WHAT YOU SHOULD DO:
Look through the records below for the line holding "v.task.task = x.task ∧". Write it out exactly, with each following line through the line holding "let kept (h".

Collected data entries
/-- BUDGET_OVERRUN past the budget asks the die to pre-empt, and PREEMPTION_POINT stops it, its writes made, once nothing
it has sent is outstanding; SAVE_COMPLETE keeps the context, with its pc and the waits of its fences and barriers, and
frees the die; RESTORE_COMPLETE puts it back where it stood, or drops a task of a replay that has been aborted, and
traps SHAPE_REGRANT where a shape's grant has changed. A renewal gives a row that is past half its retention a fresh
tag, and no byte of the gallery changes. -/
def Obligations.BudgetsSavesAndRestores : Prop :=
  (∀ (x : DieTask) (s : State), s.unit < 16 → (s.die s.unit).task = some x → x.budget ≠ 0 → (s.die s.unit).seq.run = .running → s.halted s.unit = false →
    s.stallsParked s.unit = false → x.started →
    let used : Nat := x.used + (s.ftc s.unit - x.since.getD (s.ftc s.unit))
    (used < x.budget → (∃ t : State, exec .budgetOverrun s = .next t ∧ ((t.die s.unit).seq = (s.die s.unit).seq ∧ { unit := s.unit, instr := .budgetOverrun } ∈ t.agenda))) ∧
    (x.budget ≤ used → x.pinned = false → (∃ t : State, exec .budgetOverrun s = .next t ∧ ((t.die s.unit).seq = { (s.die s.unit).seq with preempt := true } ∧ (t.die s.unit).c = (s.die s.unit).c ∧
      { unit := s.unit, instr := .preemptionPoint } ∈ t.agenda))) ∧
    (x.budget ≤ used → x.pinned → (∃ t : State, exec .budgetOverrun s = .next t ∧ (∀ z, z < 16 → (s.die z).gang = some (x.task.rid, x.task.node) →
      (s.die z).task.isSome → (s.die z).seq.run = .running → (t.die z).seq.preempt = true)))) ∧
  (∀ s : State, s.unit < 16 → (s.die s.unit).seq.preempt → (s.die s.unit).task.isSome → (s.die s.unit).seq.run = .running ∨ (s.die s.unit).seq.run = .ending →
    (s.die s.unit).dbgBlock.halted = false → (s.die s.unit).seq.haltReq = none → (s.die s.unit).seq.taking = none → (s.die s.unit).dueFaults.nextEvent = none → s.coldWait s.unit = false →
    s.wouldTrap s.unit = false →
    (s.settledFor s.unit → (∃ t : State, exec .preemptionPoint s = .next t ∧ (t.mem = s.mem ∧ (t.die s.unit).seq.run = .ended ∧ (t.die s.unit).seq.endCause = some .overran ∧
      (t.die s.unit).seq.pc = (s.die s.unit).seq.pc ∧ (t.die s.unit).seq.preempt = false ∧ (t.die s.unit).seq.pend = [] ∧ (t.die s.unit).seq.landings = (s.die s.unit).seq.landings ∧
      (t.die s.unit).c.s = (s.die s.unit).c.s ∧ { unit := s.unit, instr := .saveComplete } ∈ t.agenda))) ∧
    (s.settledFor s.unit = false → (∃ t : State, exec .preemptionPoint s = .next t ∧ (t.dies = s.dies ∧ { unit := s.unit, instr := .preemptionPoint } ∈ t.agenda)))) ∧
  (∀ (x : DieTask) (r : Replay) (fl : Flight) (c : Context) (s s2 : State), s.unit < 16 → Opened s → (s.die s.unit).task = some x → (s.die s.unit).seq.run = .ended →
    (s.die s.unit).seq.endCause = some .overran → s.flight? x.task.rid x.task.node = some (r, fl, c) → s.contexts.get? x.ctx = some c → r.aborted = none →
    fl.node.ovrabort = false →
    let d := (s.die s.unit)
    let s1 := (s.l1Dies s.unit).foldl (fun s z => s.l1WriteBack z fun _ => true) s
    State.writeAreas { s1 with free := s1.free + 3456 } x.ctx (c.slotVa x.slot) (d.saveWrites (s1.us s.unit) s1.free d.c.logFits
      (saveHeader (if d.c.logFits then 1 else 2) 128 d.colLim d.seq.pc (s1.ftc s.unit) d.c.panelsUsed)) = .ok s2 →
    (∃ t : State, exec .saveComplete s = .next t ∧ ((t.die s.unit).task = none ∧ (t.die s.unit).seq.run = .idle ∧ t.nextSave = s2.nextSave + 1 ∧
      ∃ v ∈ t.saved, v.id = s2.nextSave ∧ v.pc = d.seq.pc ∧ v.ctxt = d.c ∧ v.die = s.unit ∧ v.task.task = x.task ∧
        v.landings = d.seq.landings.map (fun l => { l with due := l.due - d.seq.cycle }) ∧ v.kind = (if d.c.logFits then .full else .resident s.unit) ∧
        v.memWait = d.seq.memWait.map MemWait.saved))) ∧
  (∀ (x : DieTask) (v : Saved) (c : Context) (id : Nat) (s s2 : State) (m : SlotImage), s.unit < 16 → (s.die s.unit).task = some x →
    s.replayDead x.task.rid = false → x.task.saved = some id → s.saved.find? (fun v => v.id == id) = some v → s.contexts.get? x.ctx = some c → (s.die s.unit).half ∨ 8 ≤ (s.die s.unit).groups →
    (s.takeMode s.unit).1.loadSlot x.ctx (c.slotVa x.slot) v = .ok (s2, m) →
    let kept (h : Shape) : Bool := !h.valid || grantOf h.req 128 (s.die s.unit).nextColLim == h.grant
    ((∀ h ∈ m.ctxt.h, kept h.2) → (∃ t : State, exec .restoreComplete s = .next t ∧ ((t.die s.unit).seq.run = .running ∧ (t.die s.unit).seq.pc = m.pc ∧ (t.die s.unit).c.s = m.ctxt.s ∧
      (t.die s.unit).c.a = m.ctxt.a ∧ (t.die s.unit).seq.memWait = v.memWait ∧ (∃ y, (t.die s.unit).task = some y ∧ y.task = { x.task with saved := none } ∧ y.used = 0 ∧ y.budget = x.budget) ∧
      ∀ w ∈ t.saved, w.id ≠ v.id))) ∧
    ((∃ h ∈ m.ctxt.h, kept h.2 = false) → ∃ s3 : State, exec .restoreComplete s = .next (s3.beginTrap s.unit { cause := .shapeRegrant, faddr := m.pc }) ∧
      (s3.die s.unit).seq.run = .running ∧ (s3.die s.unit).seq.pc = m.pc ∧ (s3.die s.unit).c.s = m.ctxt.s ∧
      (s3.die s.unit).c.h = m.ctxt.h.map fun x => (x.1, if x.2.valid then { x.2 with grant := grantOf x.2.req 128 (s.die s.unit).nextColLim } else x.2))) ∧
  (∀ (x : DieTask) (s : State), s.unit < 16 → (s.die s.unit).task = some x → s.replayDead x.task.rid → ∃ s1 : State,
    exec .restoreComplete s = .next (((s1.onDie s.unit Die.vacate).releaseGangs.checkRetire x.task.rid).settle) ∧ s1.mem = s.mem ∧
      (x.task.saved = none → s1 = s) ∧ (∀ v, x.task.saved = some v → ∀ y ∈ s1.saved, y.id ≠ v)) ∧
  (∀ (die row : Nat) (s : State), (.preloadRenewal die row : Instr).problem = none → row ∈ (s.die die).preloadRows →
    (∃ t : State, exec (.preloadRenewal die row) s = .next t ∧ (t.mem = s.mem ∧ t.die die = { s.die die with tags := (t.die die).tags, port := (t.die die).port } ∧
      (∀ r, r ≠ row → (t.die die).tags.get {} r = (s.die die).tags.get {} r) ∧
      ((s.die die).dueRenewal (s.us die) row → ((t.die die).tags.get {} row).wtime = BitVec.ofNat 32 (s.us die) ∧
        ((t.die die).tags.get {} row).exp = false ∧ ((t.die die).tags.get {} row).poison = ((s.die die).tags.get {} row).poison) ∧
      ((s.die die).dueRenewal (s.us die) row = false → t.dies = s.dies)))) ∧
  (∀ (die row : Nat) (s : State), (.preloadRenewal die row : Instr).problem = none → row ∉ (s.die die).preloadRows →
    exec (.preloadRenewal die row) s = .next (match (s.die die).preloadRows with | r :: _ => s.again die (.preloadRenewal die r) | [] => s)) ∧
  (∀ (d : Die) (r : Nat), r ∈ d.preloadRows ↔ ∃ p, (d.preload = some p ∨ d.load = some p) ∧ p.hasData ∧
    p.bank * 2 ^ 14 ≤ r ∧ r < p.bank * 2 ^ 14 + p.rows) ∧
  (∀ (die row : Nat) (s : State), (.residentRenewal die row : Instr).problem = none → row ∈ s.residentRows die →
    (∃ t : State, exec (.residentRenewal die row) s = .next t ∧ (t.mem = s.mem ∧ t.die die = { s.die die with tags := (t.die die).tags, port := (t.die die).port } ∧
      ((s.die die).dueRenewal (s.us die) row → ((t.die die).tags.get {} row).wtime = BitVec.ofNat 32 (s.us die) ∧
        ((t.die die).tags.get {} row).exp = false))))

ANSWER SECTION:
      ∃ v ∈ t.saved, v.id = s2.nextSave ∧ v.pc = d.seq.pc ∧ v.ctxt = d.c ∧ v.die = s.unit ∧ v.task.task = x.task ∧
        v.landings = d.seq.landings.map (fun l => { l with due := l.due - d.seq.cycle }) ∧ v.kind = (if d.c.logFits then .full else .resident s.unit) ∧
        v.memWait = d.seq.memWait.map MemWait.saved))) ∧
  (∀ (x : DieTask) (v : Saved) (c : Context) (id : Nat) (s s2 : State) (m : SlotImage), s.unit < 16 → (s.die s.unit).task = some x →
    s.replayDead x.task.rid = false → x.task.saved = some id → s.saved.find? (fun v => v.id == id) = some v → s.contexts.get? x.ctx = some c → (s.die s.unit).half ∨ 8 ≤ (s.die s.unit).groups →
    (s.takeMode s.unit).1.loadSlot x.ctx (c.slotVa x.slot) v = .ok (s2, m) →
    let kept (h : Shape) : Bool := !h.valid || grantOf h.req 128 (s.die s.unit).nextColLim == h.grant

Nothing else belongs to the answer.